Falls Prevention – Part 1
Falls are a common occurrence for people aged over 65 with a third of the elderly having a fall each year [1]. Approximately 1 in 10 falls result in fractures, soft tissue & serious head injuries, reduced quality of life, a lack of confidence and a fear of falling again [1, 5].
The most common causes of falls are frailty, poor balance, and a lack of strength. This can occur due to a multitude of conditions or scenarios that affects each individual differently [3]. For example, a person with Parkinson’s Disease is at a higher risk of falls due to spasticity, freezing of gait and impaired mobility [4]. However, an elderly woman with osteoporosis may be frailer and more prone to fractures upon falling.
All these conditions should be consulted with a health professional to provide a safe and effective falls prevention program for the patient. The risk of falling increases with the number of predisposing factors and conditions [5]. For example, in a cohort of elderly persons in the community, the risk of falling rose from 8% with no risk factors to 78% with greater than four risk factors [5].
“Exercise is one of the largest evidence-based practices in falls prevention.
The most effective type of exercise has been shown to be strength, balance, gait training and functional activities to reduce falls risk [2].”
Exercises should target both strength and balance training to reduce the risk of falls. These exercises should be supervised in a safe environment to always ensure patient safety. Incorporating a home-based exercise programme can additionally encourage patients to perform daily tasks at home throughout the day. A study showed that walking and other activities are effective however should not be the only exercise for falls risk, therefore, the multidimensional approach is vital [3].
By conducting a comprehensive program of balance, strength, and endurance training, you should see an improvement in overall function, increased independence and decreased all-cause mortality risk.
Written by Hannah Boardman
References
- Pinheiro M, Oliveira J, Bauman A, Fairhall N, Kwok W, Sherrington C. Evidence on physical activity and osteoporosis prevention for people aged 65+ years: a systematic review to inform the WHO guidelines on physical activity and sedentary behaviour.

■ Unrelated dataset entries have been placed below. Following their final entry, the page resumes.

-- ==== Sys2Proof/Machine/Ingest.lean ====
section
/-! DEFINITION. Ingest at the leaf (R144, R170, R185, R307, R309, R313, R375, R403, R510): DATA blocks, the checks of a complete
record, the rewind ring, alive counters and peer reports. -/

namespace Sys2Proof.Machine

/-! ### Watch sets (R35, R37, R334) -/

/-- The entry of a watch set at role slot `k`; the fleet set is always active with generation 0. -/
def Glexon.wsEntry (g : Glexon) (k id : Nat) : WsEntry :=
  if id = 0 then .active 0 else SMap.get .free g.fl.ws (4096 * k + id)

/-- A watch-set entry replaced. -/
def Glexon.setWs (g : Glexon) (k id : Nat) (e : WsEntry) : Glexon :=
  { g with fl := { g.fl with ws := SMap.put .free g.fl.ws (4096 * k + id) e } }

/-- Does a role accept records of set (id, gen) for a data tick (R37)? -/
def WsEntry.takes (e : WsEntry) (gen : Nat) (n : Word) : Bool :=
  match e with
  | .free => false
  | .active g => g == gen
  | .draining g last => g == gen && decide (n.toNat ≤ last.toNat)

/-- The set and generation to which the die on port `p` belongs in tick `n`. -/
def Glexon.stampAt (g : Glexon) (p : Nat) (n : Word) : Nat × Nat :=
  match (SMap.get [] g.fl.stamps p).find? fun x => decide (x.1.toNat ≤ n.toNat) with
  | some (_, id, gen) => (id, gen)
  | none => (0, 0)

/-- The die index that the leaf wrote to the die on port `p` (R162). -/
def Glexon.dieAt (g : Glexon) (p : Nat) : Option Nat :=
  (SMap.get none (g.port p).want Reg.BM_DIE_INDEX).bind fun w => if bit w 63 then some (fld w 0 18) else none

/-! ### Alive counters (R306, R307) -/

/-- What a role's alive check makes of a record of tick `n` with counter `a`, from the source at index `i` of the baselines:
`true` drops the record. `check`: the record on which the check is made. `who` is the port or the child's index. -/
def Glexon.aliveCheck (g : Glexon) (k i who : Nat) (src : BitVec 32) (n : Word) (a : BitVec 16) (check : Bool) : Bool × Glexon :=
  let put (h : Glexon) : Glexon :=
    let h1 : Glexon := { h with fl := { h.fl with base := SMap.put none h.fl.base i (some { n := n, a := a }) } }
    if k = 0 then h1.wr (Reg.DG_ALIVE who) (word (a.toNat * 2 ^ 48 + n.toNat % 2 ^ 48)) else h1
  let cnt (h : Glexon) (lo len c : Nat) : Glexon := if k = 0 then h.bumpFld (Reg.DG_ALIVE_CNT who) lo len c else h
  if bit (g.rd Reg.DG_CTRL) 61 = false then (false, g)
  else
    match SMap.get none g.fl.base i with
    | none => (false, if check then put g else g)
    | some b =>
      let want := b.a + BitVec.ofNat 16 (n - b.n).toNat
      if check = false then
        if a = want then (false, g) else (true, g.bump Reg.DG_ALIVE_MISMATCH 1)
      else if n.toNat ≤ b.n.toNat then (false, put g)
      else if a = want then (false, put (cnt g 0 32 (n.toNat - b.n.toNat - 1)))
      else
        let jump := decide (a ≠ b.a)
        let g1 := g.alarm k 0x0321 g.tk.tickNo 0 0 0
          (leBytes 4 src.toNat ++ leBytes 2 want.toNat ++ leBytes 2 a.toNat ++ leBytes 8 n.toNat ++ leBytes 4 jump.toNat
            ++ leBytes 4 0 ++ leBytes 8 b.n.toNat) false
        let g2 := g1.event 0x0432 26 [word who, word jump.toNat, n]
        (false, put (cnt g2 (if jump then 32 else 48) 16 1))

/-! ### DATA blocks (R144) -/

/-- Bytes of audit staging in use. -/
def Glexon.stageUse (g : Glexon) : Nat := (g.au.tiles.map fun t => t.r.payload.length).sum

/-- Audit staging takes no more: EN = 0, or no room for a largest tile (R271). -/
def Glexon.stageFull (g : Glexon) : Bool :=
  !bit (g.rd Reg.AU_CTRL) 63
    || decide ((g.rd Reg.AU_STAGE_END).toNat + 1 - (g.rd Reg.AU_STAGE_BASE).toNat < g.stageUse + 524288)

/-- Withheld Sienna credit goes back when staging takes tiles again. -/
def Glexon.siennaRelease (g : Glexon) : Glexon :=
  if g.stageFull then g
  else { g with ports := g.ports.map fun (p, t) => (p, if t.owed = 0 then t else { (t.raise 2 t.owed) with owed := 0 }) }

/-- TAP_DATA_BLOCK (R142, R144). -/
def execTapDataBlock (p : BitVec 6) (chk : BlkCheck) (bytes : List Byte) (s : State) : Answer :=
  onCore (fun g => g.portRx p.toNat chk fun g =>
    let lim (h : Glexon) : Nat := ((h.port p.toNat).limit.map fun x => x.2.toNat).sum
    let g1 := g.dataBlock p.toNat (padTo 64 (bytes.take 64)) g.stageFull
    let g2 := if (g.port p.toNat).fifo.length < (g1.port p.toNat).fifo.length then g1.count 5 p.toNat 1 1 else g1
    g2.count 5 p.toNat 2 (lim g2 - lim g)) s

/-! ### The rewind ring (R185, R343) -/

/-- Bytes of the rewind ring: 48 GiB. -/
def rwSize : Nat := 48 * 2 ^ 30

/-- Retention budget of a tick in bytes: 800 MiB per second of P. -/
def Glexon.rwBudget (g : Glexon) : Nat := (800 * 2 ^ 20 * g.pNs + 999999999) / 1000000000

/-- Writes bytes at virtual position `x` of the ring. -/
def Glexon.rwPut (g : Glexon) (x : Nat) (l : List Byte) : Glexon :=
  let o := x % rwSize
  let n := min l.length (rwSize - o)
  (g.memPut (0x001000000000 + o) (l.take n)).memPut 0x001000000000 (l.drop n)

/-- The index entry of the tick in progress (Table 11.12). -/
def Glexon.rwIndex (g : Glexon) : Glexon :=
  let (b, n, sk) := g.fl.rwTick
  let t := g.tk.tickNo
  g.memPut ((g.rd Reg.HM_RW_INDEX_BASE).toNat + 32 * (t.toNat % 262144))
    (leBytes 8 t.toNat ++ leBytes 8 ((g.rd Reg.HM_RW_HEAD).toNat - b) ++ leBytes 4 b ++ leBytes 4 n ++ leBytes 4 sk ++ leBytes 4 0)

/-- A record that the leaf accepts is appended to the ring, or skipped past the tick's budget. -/
def Glexon.retain (g : Glexon) (p : Nat) (r : Rec) : Glexon :=
  let (b, n, sk) := g.fl.rwTick
  if g.rwBudget < b + Rec.size r then
    (({ g with fl := { g.fl with rwTick := (b, n, sk + 1) } }).bump Reg.HM_RW_SKIP 1).rwIndex
  else
    let x := (g.rd Reg.HM_RW_HEAD).toNat
    let head := x + Rec.size r
    let all := g.fl.kept ++ [{ tick := g.tk.tickNo, pos := x, port := p, r := r }]
    let keep := all.filter fun k => decide (head ≤ k.pos + rwSize)
    let lost := all.filter fun k => decide (k.pos + rwSize < head)
    let gone := match lost.getLast? with
      | some k => some k.tick
      | none => g.fl.rwGone
    let old := (keep.find? fun k => match gone with
      | some t => decide (t.toNat < k.tick.toNat)
      | none => true).elim g.tk.tickNo fun k => k.tick
    let g1 : Glexon := { g with fl := { g.fl with rwTick := (b + Rec.size r, n + 1, sk), kept := keep, rwGone := gone } }
    (((g1.rwPut x (Rec.bytes r)).wr Reg.HM_RW_HEAD (word head)).wr Reg.HM_RW_OLDEST old).rwIndex

/-! ### Markers, samples and summaries (R304, R309, R375) -/

/-- One marker of a MARKER record: a peer report. -/
def Glexon.seeMarker (g : Glexon) (p die : Nat) (n : Word) (m : List Byte) : Glexon :=
  let id := leAt m 0 2
  let arg := leAt m 4 4
  if bit (g.rd Reg.DG_CTRL) 60 ∧ id ≠ 0 ∧ id = fld (g.rd Reg.DG_PEER_MARK) 0 16 then
    if SMap.get 0 g.fl.peers p < 16 then
      let g2 : Glexon := { g with fl := { g.fl with peers := SMap.mod 0 g.fl.peers p (· + 1) } }
      let g3 := g2.alarm 0 0x0323 g2.tk.tickNo 0 0 0
        (leBytes 4 die ++ leBytes 4 (arg % 2 ^ 18) ++ leBytes 8 n.toNat ++ leBytes 4 (leAt m 8 4) ++ leBytes 1 (arg / 2 ^ 30)
          ++ leBytes 3 0 ++ leBytes 8 0) false
      (g3.event 0x0431 26 [word p, word (arg % 2 ^ 18), word (arg / 2 ^ 30)]).bumpFld Reg.DG_PEER_REPORTS 32 32 1
    else g.bumpFld Reg.DG_PEER_REPORTS 0 32 1
  else g

/-- Is a sample ID in the flagged-item table of this leaf (R376)? -/
def Glexon.flagged (g : Glexon) (id : Nat) : Bool :=
  let b := fld (g.rd Reg.ES_ITEM_BASE) 0 48
  memRange b 32768 && (List.range 8192).any fun i => decide (id ≠ 0) && memNat g.mem (b + 4 * i) 4 == id

/-- A LONG_SAMPLE adds its sample ID to the die's ring, each once, at most 64 (R375). -/
def Glexon.seeSample (g : Glexon) (p id : Nat) (n : Word) : Glexon :=
  let l := SMap.get [] g.es.dec p
  if l.any (fun d => d.id == id) || g.flagged id then g
  else
    let l1 := l ++ [{ id := id, tick := n.toNat }]
    { g with es := { g.es with dec := SMap.put [] g.es.dec p (l1.drop (l1.length - 64)) } }

/-- What an accepted record tells the leaf at once. -/
def Glexon.seeRecord (g : Glexon) (p : Nat) (r : Rec) : Glexon :=
  let t := r.typ.toNat
  let die := r.src.toNat % 2 ^ 18
  if t = 0x0101 then
    let g1 := g.modPort p fun x => { x with observed := true }
    { g1 with ep := { g1.ep with asked := g1.ep.asked + leAt r.payload 32 4 } }
  else if t = 0x0103 then (chunks 16 (r.payload.length / 16 + 1) r.payload).foldl (fun h m => h.seeMarker p die r.tick m) g
  else if t = 0x0108 then g.seeSample p (leAt r.payload 0 4) r.tick
  else g

/-! ### Ingest checks (R313, Table 11.1) -/

/-- Check 1 of Table 11.1: a record's type and length. -/
def formatOk (r : Rec) : Bool :=
  let t := r.typ.toNat
  let w := Rec.words r
  if t < 0x0101 ∨ 0x010A < t ∨ t = 0x0109 then false
  else if t = 0x0101 then w == 9
  else if t = 0x0106 then w == 17
  else if t = 0x0107 ∨ t = 0x0108 then w == 4
  else if t = 0x010A then w == 6
  else decide (w ≤ 2048)

/-- The first check before the alive check that a record fails, or 0. -/
def Glexon.ingestFail (g : Glexon) (p : Nat) (r : Rec) : Nat :=
  let cur := g.tk.tickNo
  if formatOk r = false then 1
  else if bit r.flags 2 then 2
  else if g.roleOn 0 = false ∨ bit r.src 31 ∨ some r.src.toNat ≠ g.dieAt p then 3
  else if r.tick.toNat < cur.toNat then 4
  else if cur.toNat + 1 < r.tick.toNat then 5
  else if (g.wsEntry 0 r.wsId.toNat).takes r.wsGen.toNat r.tick = false then 6
  else if g.stampAt p r.tick ≠ (r.wsId.toNat, r.wsGen.toNat) then 7
  else if r.typ = 0x0101 ∧ (g.ingest 0).any (fun i => i.child == p && i.tick == r.tick && i.r.typ == 0x0101) then 8
  else 0

/-- Counts a failed check as Table 11.1 states. -/
def Glexon.countFail (g : Glexon) (c : Nat) : Glexon :=
  if c = 1 then g.bumpFld Reg.RE_INGEST_BAD 48 16 1
  else if c = 2 then g.bumpFld Reg.RE_INGEST_BAD 0 16 1
  else if c = 3 then g.bumpFld Reg.RE_INGEST_BAD 32 16 1
  else if c = 4 then g.bump (Reg.RE_ROLE_LATE 0) 1
  else if c = 5 ∨ c = 8 then g.bumpFld Reg.RE_INGEST_BAD 16 16 1
  else g.bump (Reg.RE_ROLE_STALE 0) 1

/-- INGEST_BAD (R350): at most once per port per tick. -/
def Glexon.tellFail (g : Glexon) (p c : Nat) : Glexon :=
  if g.fl.told.contains p then g
  else ({ g with fl := { g.fl with told := p :: g.fl.told } }).event 0x0513 24 [word p, word c]

/-- A complete record passes the checks into the ingest area and the rewind ring, or is dropped. -/
def Glexon.takeRecord (g : Glexon) (p : Nat) (r : Rec) : Glexon :=
  if g.tk.ticking = false then g.bumpFld Reg.RE_INGEST_BAD 16 16 1
  else
    let c := g.ingestFail p r
    if c ≠ 0 then (g.countFail c).tellFail p c
    else
      let (drop, g1) := g.aliveCheck 0 p p r.src r.tick r.alive (r.typ == 0x0101)
      if drop then g1.tellFail p 9
      else (((g1.putIngest 0 { tick := r.tick, child := p, r := r }).retain p r).seeRecord p r)

/-- A record of a child role reaches the role of slot `k` ≥ 1 (R29, R37, R43, R307, R314, R315). `remote`: the child is on
another Glexon, so its alive counter is checked. A record of a type that no role reduces is left out. -/
def Glexon.childIn (g : Glexon) (k pos : Nat) (r : Rec) (remote : Bool) : Glexon :=
  let cur := g.tk.tickNo.toNat
  let t := r.typ.toNat
  let mine (i : Ing) : Bool := i.child == pos && i.tick == r.tick
  if ¬(t = 0x0230 ∨ (0x0201 ≤ t ∧ t ≤ 0x0204)) then g
  else if bit r.flags 2 then g.bumpFld Reg.RE_INGEST_BAD 0 16 1
  else if g.roleOn k = false ∨ g.tk.ticking = false ∨ bit r.src 31 = false ∨ fld (g.rd (Reg.RE_ROLE_CFG k)) 0 7 ≤ pos then
    g.bumpFld Reg.RE_INGEST_BAD 32 16 1
  else if r.tick.toNat + k < cur then g.bump (Reg.RE_ROLE_LATE k) 1
  else if cur + 1 < r.tick.toNat + k then g.bumpFld Reg.RE_INGEST_BAD 16 16 1
  else if (g.wsEntry k r.wsId.toNat).takes r.wsGen.toNat r.tick = false then g.bump (Reg.RE_ROLE_STALE k) 1
  else if t = 0x0201 ∧ (g.ingest k).any (fun i => mine i && i.r.typ == 0x0201) then g.bumpFld Reg.RE_INGEST_BAD 16 16 1
  else
    let (drop, g1) := if remote then
        g.aliveCheck k (64 * k + pos) (r.src.toNat % 2 ^ 14) r.src r.tick r.alive (!(g.ingest k).any mine)
      else (false, g)
    if drop then g1 else g1.putIngest k { tick := r.tick, child := pos, r := r }

/-- The meter of a Tap class re-colours a record (R403); `none`: a red Mauve record is dropped. -/
def Glexon.tapMeter (g : Glexon) (p : Nat) (r : Rec) : Option Rec × Glexon :=
  let c := r.cls.toNat
  if c = 0 ∨ 3 < c then (some r, g)
  else
    let i := 4 * p + c
    let (col, m) := (SMap.get {} g.ts.tapM i).mark (g.rd (Reg.TP_METER_RATE p c)) (g.rd (Reg.TP_METER_SIZE p c)) g.nowNs
      r.colour.toNat (Rec.size r)
    let g1 : Glexon := { g with ts := { g.ts with tapM := SMap.put {} g.ts.tapM i m } }
    let g2 := if col ≠ r.colour.toNat then g1.bumpFld (Reg.TP_METER_RED p) 0 32 1 else g1
    if c = 3 ∧ col = 2 then (none, g2.bumpFld (Reg.TP_METER_RED p) 32 32 1)
    else (some { r with colour := BitVec.ofNat 2 col }, g2)

/-- Takes the oldest complete record of a class from a port's ingest FIFOs. -/
def Glexon.popFifo (g : Glexon) (p c : Nat) : Option ((Rec × Nat) × Glexon) :=
  let t := g.port p
  match t.fifo.findIdx? fun x => x.1.cls.toNat == c with
  | some i => (t.fifo[i]?).map fun x => (x, g.setPort p { t with fifo := t.fifo.eraseIdx i })
  | none => none

/-- RECORD_INGEST (R170): the oldest complete record of a class leaves its ingest FIFO, returning its credit. -/
def execRecordIngest (p : BitVec 6) (cls : BitVec 2) (s : State) : Answer :=
  onCore (fun g =>
    if cls = 2 then g
    else match g.popFifo p.toNat cls.toNat with
      | none => g
      | some ((r, blocks), g1) =>
        let g2 := (g1.modPort p.toNat fun t => t.raise cls.toNat blocks).count 5 p.toNat 2 blocks
        match g2.tapMeter p.toNat r with
        | (none, g3) => g3
        | (some r1, g3) => g3.takeRecord p.toNat r1) s

end Sys2Proof.Machine
end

International Journal of Behavioral Nutrition and Physical Activity. 2020;17(1).
- Lee S, Kim H. Exercise Interventions for Preventing Falls Among Older People in Care Facilities: A Meta-Analysis. Worldviews on Evidence-Based Nursing. 2016;14(1):74-80.
- Gardner M. Practical implementation of an exercise-based falls prevention programme. Age and Ageing. 2001;30(1):77-83.
- Allen N, Schwarzel A, Canning C. Recurrent Falls in Parkinson’s Disease: A Systematic Review. Parkinson’s Disease. 2013;2013:1-16.
- Tinetti M. Preventing Falls in Elderly Persons. New England Journal of Medicine. 2003;348(1):42-49.